*Work request:*
Starting at the line below holding "case pressed =>" and stopping at the line holding "case idle =>", print every line exactly, both ends included, and leave the rest out.

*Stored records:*
+++

/-! ### TICK -/

theorem tick_DT_toNat (s : State) : s.tick.DT.toNat = s.DT.toNat - 1 := countDown_toNat _
theorem tick_ST_toNat (s : State) : s.tick.ST.toNat = s.ST.toNat - 1 := countDown_toNat _

/-- A run of the machine takes its first step and goes on. -/
theorem run_succ_of_step (n : Nat) (h : step s = .next t) :
    Host.Core.run Sys2Proof.core (n + 1) s = Host.Core.run Sys2Proof.core n t := by
  have first : Sys2Proof.core.step s = .next t := h
  simp only [Host.Core.run, first]

/-! ### LOAD -/

/-- An accepted image is read back from 0x200 onward (R253). -/
theorem State.loadImage_read (s : State) {image : List Byte} (fits : image.length ≤ maxImage) {a : Nat}
    (below : a < 4096) : (s.loadImage image).read a =
      if 0x200 ≤ a then (image[a - 0x200]?).getD (s.read a) else s.read a := by
  have := Memory.read_writeBytes image s.mem progBase a (by simp only [maxImage, progBase] at *; omega)
  rw [Nat.mod_eq_of_lt below] at this
  rw [s.loadImage_of_fits fits]
  exact this

/-- LOAD changes memory alone (R253). -/
theorem State.loadImage_eq (s : State) (image : List Byte) :
    s.loadImage image = s.setMem (s.loadImage image).mem := by
  unfold State.loadImage
  split <;> rfl

theorem unchanged_loadImage (s : State) (image : List Byte) {p : Part} (notByte : ∀ a, p ≠ .byte a) :
    Unchanged s (s.loadImage image) p := by
  rw [s.loadImage_eq]
  cases p
  case byte a => exact absurd rfl (notByte a)
  all_goals rfl

/-! ### RESET -/

/-- The RESET contents are FONT from address 0 (R35). -/
theorem Memory.initial_of_lt {a : Nat} (inFont : a < 80) : some (Memory.initial a) = font[a]? := by
  rw [Memory.initial, List.getD_eq_getElem?_getD, List.getElem?_eq_getElem (font_length ▸ inFont)]
  rfl

/-- Above FONT the RESET contents are 0 (R35). -/
theorem Memory.initial_of_le {a : Nat} (above : 80 ≤ a) : Memory.initial a = 0 := by
  rw [Memory.initial, List.getD_eq_getElem?_getD, List.getElem?_eq_none (font_length ▸ above)]
  rfl

theorem State.resetEngine_read (s : State) {a : Nat} (below : a < 4096) : s.resetEngine.read a = Memory.initial a :=
  congrArg Memory.initial (Nat.mod_eq_of_lt below)

end Sys2Proof.Machine

namespace Sys2Proof.Proofs

open Sys2Proof.Machine

/-- Settles O50. A legal state's stack is never above the bound, so no room means 16 entries. -/
theorem exactlyTwoFaultConditions : Obligations.ExactlyTwoFaultConditions := by
  refine fun op s ⟨_, bound⟩ =>
    ⟨?condition, fun f faults ⟨nnn, isCall⟩ => ?callCode, fun f faults ⟨c, b, isRet⟩ => ?retCode⟩
  case condition =>
    simp only [perform_eq_fault_iff, FaultsWith]
    constructor
    · rintro ⟨f, isStep, noWait, ⟨⟨nnn, isCall⟩, full, -⟩ | ⟨⟨c, b, isRet⟩, empty, -⟩⟩
      · exact ⟨isStep, noWait, .inl ⟨nnn, isCall, le_antisymm bound full⟩⟩
      · exact ⟨isStep, noWait, .inr ⟨c, b, isRet, empty⟩⟩
    · rintro ⟨isStep, noWait, ⟨nnn, isCall, full⟩ | ⟨c, b, isRet, empty⟩⟩
      · exact ⟨_, isStep, noWait, .inl ⟨⟨nnn, isCall⟩, full.ge, rfl⟩⟩
      · exact ⟨_, isStep, noWait, .inr ⟨⟨c, b, isRet⟩, empty, rfl⟩⟩
  case callCode =>
    obtain ⟨-, -, ⟨-, -, rfl⟩ | ⟨⟨c, b, isRet⟩, -⟩⟩ := perform_eq_fault_iff.mp faults
    · rw [faults]
      rfl
    · simp [isCall] at isRet
  case retCode =>
    obtain ⟨-, -, ⟨⟨nnn, isCall⟩, -⟩ | ⟨-, -, rfl⟩⟩ := perform_eq_fault_iff.mp faults
    · simp [isRet] at isCall
    · rw [faults]
      rfl

/-- Settles O51. The report is the encoding of what was decoded, which is the word fetched. -/
theorem faultReportsTheFetchedWord : Obligations.FaultReportsTheFetchedWord := by
  intro s keys rnd f faults
  obtain ⟨-, ⟨-, -, report⟩ | ⟨-, -, report⟩⟩ := stepOp_eq_fault_iff.mp faults
  · exact .inl report
  · exact .inr report

/-- Settles O52. A fault depends neither on the inputs nor on the timers. -/
theorem faultRepeatsUntilResetOrLoad : Obligations.FaultRepeatsUntilResetOrLoad :=
  fun _ _ _ _ _ _ n faults => stepOp_eq_fault_iff.mpr ((stepOp_eq_fault_iff.mp faults).tick_iterate n)

/-- Settles O54. -/
theorem noStepIsRefused : Obligations.NoStepIsRefused := fun _ => perform_ne_refused _ _

/-- Settles O9, by whether the state after the STEP is waiting for a key. -/
theorem stepStatusTellsTheKeyWait : Obligations.StepStatusTellsTheKeyWait := by
  intro s t keys rnd h
  rw [h, ← stepOp_wait_iff h]
  cases waiting : t.KW.valid <;> simp [statusOf, waiting]

/-- Settles O11, by induction on the number of TICKs. -/
theorem repeatedTicksStopAtZero : Obligations.RepeatedTicksStopAtZero := by
  intro n
  induction n with
  | zero => exact fun s rest scheduled => ⟨s, rfl, rfl, rfl, rfl, rfl, scheduled⟩
  | succ n ih =>
    intro s rest scheduled
    obtain ⟨t, runs, delay, sound, wait, pc, left⟩ :=
      ih ({ s with pending := List.replicate n .tick ++ rest } : State).tick rest rfl
    refine ⟨t, (run_succ_of_step n (step_cons scheduled)).trans runs, ?_, ?_, wait, pc, left⟩
    · rw [delay, tick_DT_toNat, Nat.sub_sub, Nat.add_comm]
    · rw [sound, tick_ST_toNat, Nat.sub_sub, Nat.add_comm]

/-- Settles O13, by whether the image fits. -/
theorem loadWritesTheImageAndNothingElse : Obligations.LoadWritesTheImageAndNothingElse := by
  intro s image rest scheduled
  refine ⟨fun fits => ⟨(loadResult_loaded_iff image).mpr fits, _, step_cons scheduled, fun k b listed => ?image,
    fun a below outside => ?outside, fun p notByte => unchanged_loadImage _ image notByte, ?rest⟩,
    fun tooLarge => ?refused⟩
  case image =>
    have inImage : k < image.length := (List.getElem?_eq_some_iff.mp listed).1
    rw [State.loadImage_read _ fits (by omega), if_pos (Nat.le_add_right _ _), Nat.add_sub_cancel_left, listed]
    rfl
  case outside =>
    rw [State.loadImage_read _ fits below]
    split
    · rw [List.getElem?_eq_none (by omega)]
      rfl
    · rfl
  case rest =>
    rw [State.loadImage_eq]
    exact ⟨rfl, rfl, rfl, rfl, rfl⟩
  case refused =>
    rw [step_cons scheduled, perform, State.loadImage_of_tooLarge _ tooLarge]
    exact ⟨if_pos tooLarge, rfl⟩

/-- Settles O7. -/
theorem stepRunsTheInstructionAtPc : Obligations.StepRunsTheInstructionAtPc := by
  intro i s wf noWait high low
  have decoded : decode s.fetch = i := by rw [State.fetch, high, low, wordOf_bytes, decode_encode wf]
  refine ⟨fun keys rnd rest scheduled => ?scheduled, fun empty => ?free⟩
  case scheduled =>
    rw [step_of_pending_step scheduled noWait, decoded]
    rfl
  case free =>
    rw [step_nil empty, ← decoded]
    exact stepOp_of_noWait (s := { s with draws := s.draws + 1 }) noWait

/-- Settles O8, by whether a key is pressed. -/
theorem stepResumesPendingKeyWait : Obligations.StepResumesPendingKeyWait := by
  intro s keys rnd rest waiting scheduled
  have resumes : step s = .next (({ s with pending := rest } : State).sample keys rnd).resumeKeyWait := by
    rw [step_cons scheduled]
    exact stepOp_of_wait waiting
  refine ⟨fun k lowest => ?pressed, fun noKey => ?idle⟩
  case pressed =>
    rw [resumes, State.resumeKeyWait_some _ (State.chosenKey?_of_lowestKey lowest)]
    refine ⟨_, rfl, ?_, rfl, rfl, rfl, ?_⟩
    · exact (congrArg BitVec.toNat (State.reg_setReg_self _ _ _)).trans (toNat_ofNat_of_lowestKey lowest)
    · exact ((changesOnly_setReg _ _ _).trans (changesOnly_setKW _ _)).adv 2
  case idle =>
    rw [resumes, State.resumeKeyWait_none _ ((State.chosenKey?_eq_none_iff_zero _).mpr noKey)]
    exact ⟨rfl, by simp [statusOf, waiting]⟩
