-- ==== Sys2Proof/Decode.lean ====
section
/-! DEFINITION. The decoder and the encoder, written from the same tables (30_encoding.md R220 to R262). Decoding is a
program of byte, word and dword fetches, so that it can be run on a list of bytes and, in Machine/Fetch.lean, on the
machine's own memory with the chunks of R221. -/

namespace Sys2Proof

/-- A choice among eight by a 3-bit number. -/
def pick8 {β : Type} (n : BitVec 3) (a0 a1 a2 a3 a4 a5 a6 a7 : β) : β :=
  bif n.getLsbD 2 then
    (bif n.getLsbD 1 then (bif n.getLsbD 0 then a7 else a6) else (bif n.getLsbD 0 then a5 else a4))
  else
    (bif n.getLsbD 1 then (bif n.getLsbD 0 then a3 else a2) else (bif n.getLsbD 0 then a1 else a0))

/-- A choice among sixteen by a 4-bit number. -/
def pick16 {β : Type} (n : BitVec 4) (a0 a1 a2 a3 a4 a5 a6 a7 a8 a9 a10 a11 a12 a13 a14 a15 : β) : β :=
  bif n.getLsbD 3 then pick8 (n.extractLsb' 0 3) a8 a9 a10 a11 a12 a13 a14 a15
  else pick8 (n.extractLsb' 0 3) a0 a1 a2 a3 a4 a5 a6 a7

/-- The register with a number (R41). -/
def Reg.ofNum (n : BitVec 3) : Reg := pick8 n .eax .ecx .edx .ebx .esp .ebp .esi .edi

/-- The segment register with a number (R67). -/
def Sreg.ofNum (n : BitVec 3) : Sreg := pick8 n .es .cs .ss .ds .fs .gs .ldtr .tr

/-- The condition with a number (R59). -/
def Cond.ofNum (n : BitVec 4) : Cond :=
  pick16 n .o .no .b .nb .z .nz .be .nbe .s .ns .p .np .l .nl .le .nle

/-- The 16-bit base form with an r/m number (R233). -/
def Base16.ofNum (n : BitVec 3) : Base16 := pick8 n .bxsi .bxdi .bpsi .bpdi .si .di .bp .bx

/-- A decoding in progress: finished, or waiting for the next one, two or four instruction bytes (R221). -/
inductive Fetch (α : Type) where
  | done (a : α)
  | byte (k : Byte → Fetch α)
  | word (k : W16 → Fetch α)
  | dword (k : W32 → Fetch α)

/-- ModRM bits 7:6 (R230). -/
def modF (b : Byte) : BitVec 2 := b.extractLsb' 6 2

/-- ModRM bits 5:3 (R230). -/
def regF (b : Byte) : BitVec 3 := b.extractLsb' 3 3

/-- ModRM bits 2:0 (R230). -/
def rmF (b : Byte) : BitVec 3 := b.extractLsb' 0 3

/-- An immediate of the operand size (R237, IV, RELV, PTR). -/
def immV {α : Type} (m : Mode) (k : ImmV → Fetch α) : Fetch α :=
  bif m.osz32 then .dword fun v => k (.i32 v) else .word fun v => k (.i16 v)

/-- A direct offset of the address size (R237, IA). -/
def immA {α : Type} (m : Mode) (k : ImmV → Fetch α) : Fetch α :=
  bif m.asz32 then .dword fun v => k (.i32 v) else .word fun v => k (.i16 v)

/-- The displacement of a 16-bit form with mod 0, 1 or 2 (R233). -/
def dispF16 {α : Type} (mod : BitVec 2) (k : Disp 16 → Fetch α) : Fetch α :=
  bif mod == 0#2 then k .none else bif mod == 1#2 then .byte fun d => k (.d8 d) else .word fun d => k (.dn d)

/-- The displacement of a 32-bit form with mod 0, 1 or 2 (R231). -/
def dispF32 {α : Type} (mod : BitVec 2) (k : Disp 32 → Fetch α) : Fetch α :=
  bif mod == 0#2 then k .none else bif mod == 1#2 then .byte fun d => k (.d8 d) else .dword fun d => k (.dn d)

/-- A 16-bit memory form (R233). -/
def rmOf16 {α : Type} (b : Byte) (k : Rm → Fetch α) : Fetch α :=
  bif modF b == 0#2 && rmF b == 6#3 then .word fun d => k (.abs16 d)
  else dispF16 (modF b) fun d => k (.ind16 (Base16.ofNum (rmF b)) d)

/-- The SIB byte and what follows it (R232). -/
def sibOf {α : Type} (mod : BitVec 2) (k : Rm → Fetch α) : Fetch α :=
  .byte fun s =>
    bif mod == 0#2 && rmF s == 5#3 then .dword fun d => k (.sibAbs (modF s) (Reg.ofNum (regF s)) d)
    else dispF32 mod fun d => k (.sib (modF s) (Reg.ofNum (regF s)) (Reg.ofNum (rmF s)) d)

/-- A 32-bit memory form (R231). -/
def rmOf32 {α : Type} (b : Byte) (k : Rm → Fetch α) : Fetch α :=
  bif rmF b == 4#3 then sibOf (modF b) k
  else bif modF b == 0#2 && rmF b == 5#3 then .dword fun d => k (.abs32 d)
  else dispF32 (modF b) fun d => k (.ind32 (Reg.ofNum (rmF b)) d)

/-- The r/m operand that a ModRM byte announces, with its SIB byte and displacement (R230 to R234). -/
def rmOf {α : Type} (m : Mode) (b : Byte) (k : Rm → Fetch α) : Fetch α :=
  bif modF b == 3#2 then k (.reg (Reg.ofNum (rmF b)))
  else bif m.asz32 then rmOf32 b k else rmOf16 b k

+++

*Expected answer:*
  case pressed =>
    rw [resumes, State.resumeKeyWait_some _ (State.chosenKey?_of_lowestKey lowest)]
    refine ⟨_, rfl, ?_, rfl, rfl, rfl, ?_⟩
    · exact (congrArg BitVec.toNat (State.reg_setReg_self _ _ _)).trans (toNat_ofNat_of_lowestKey lowest)
    · exact ((changesOnly_setReg _ _ _).trans (changesOnly_setKW _ _)).adv 2
  case idle =>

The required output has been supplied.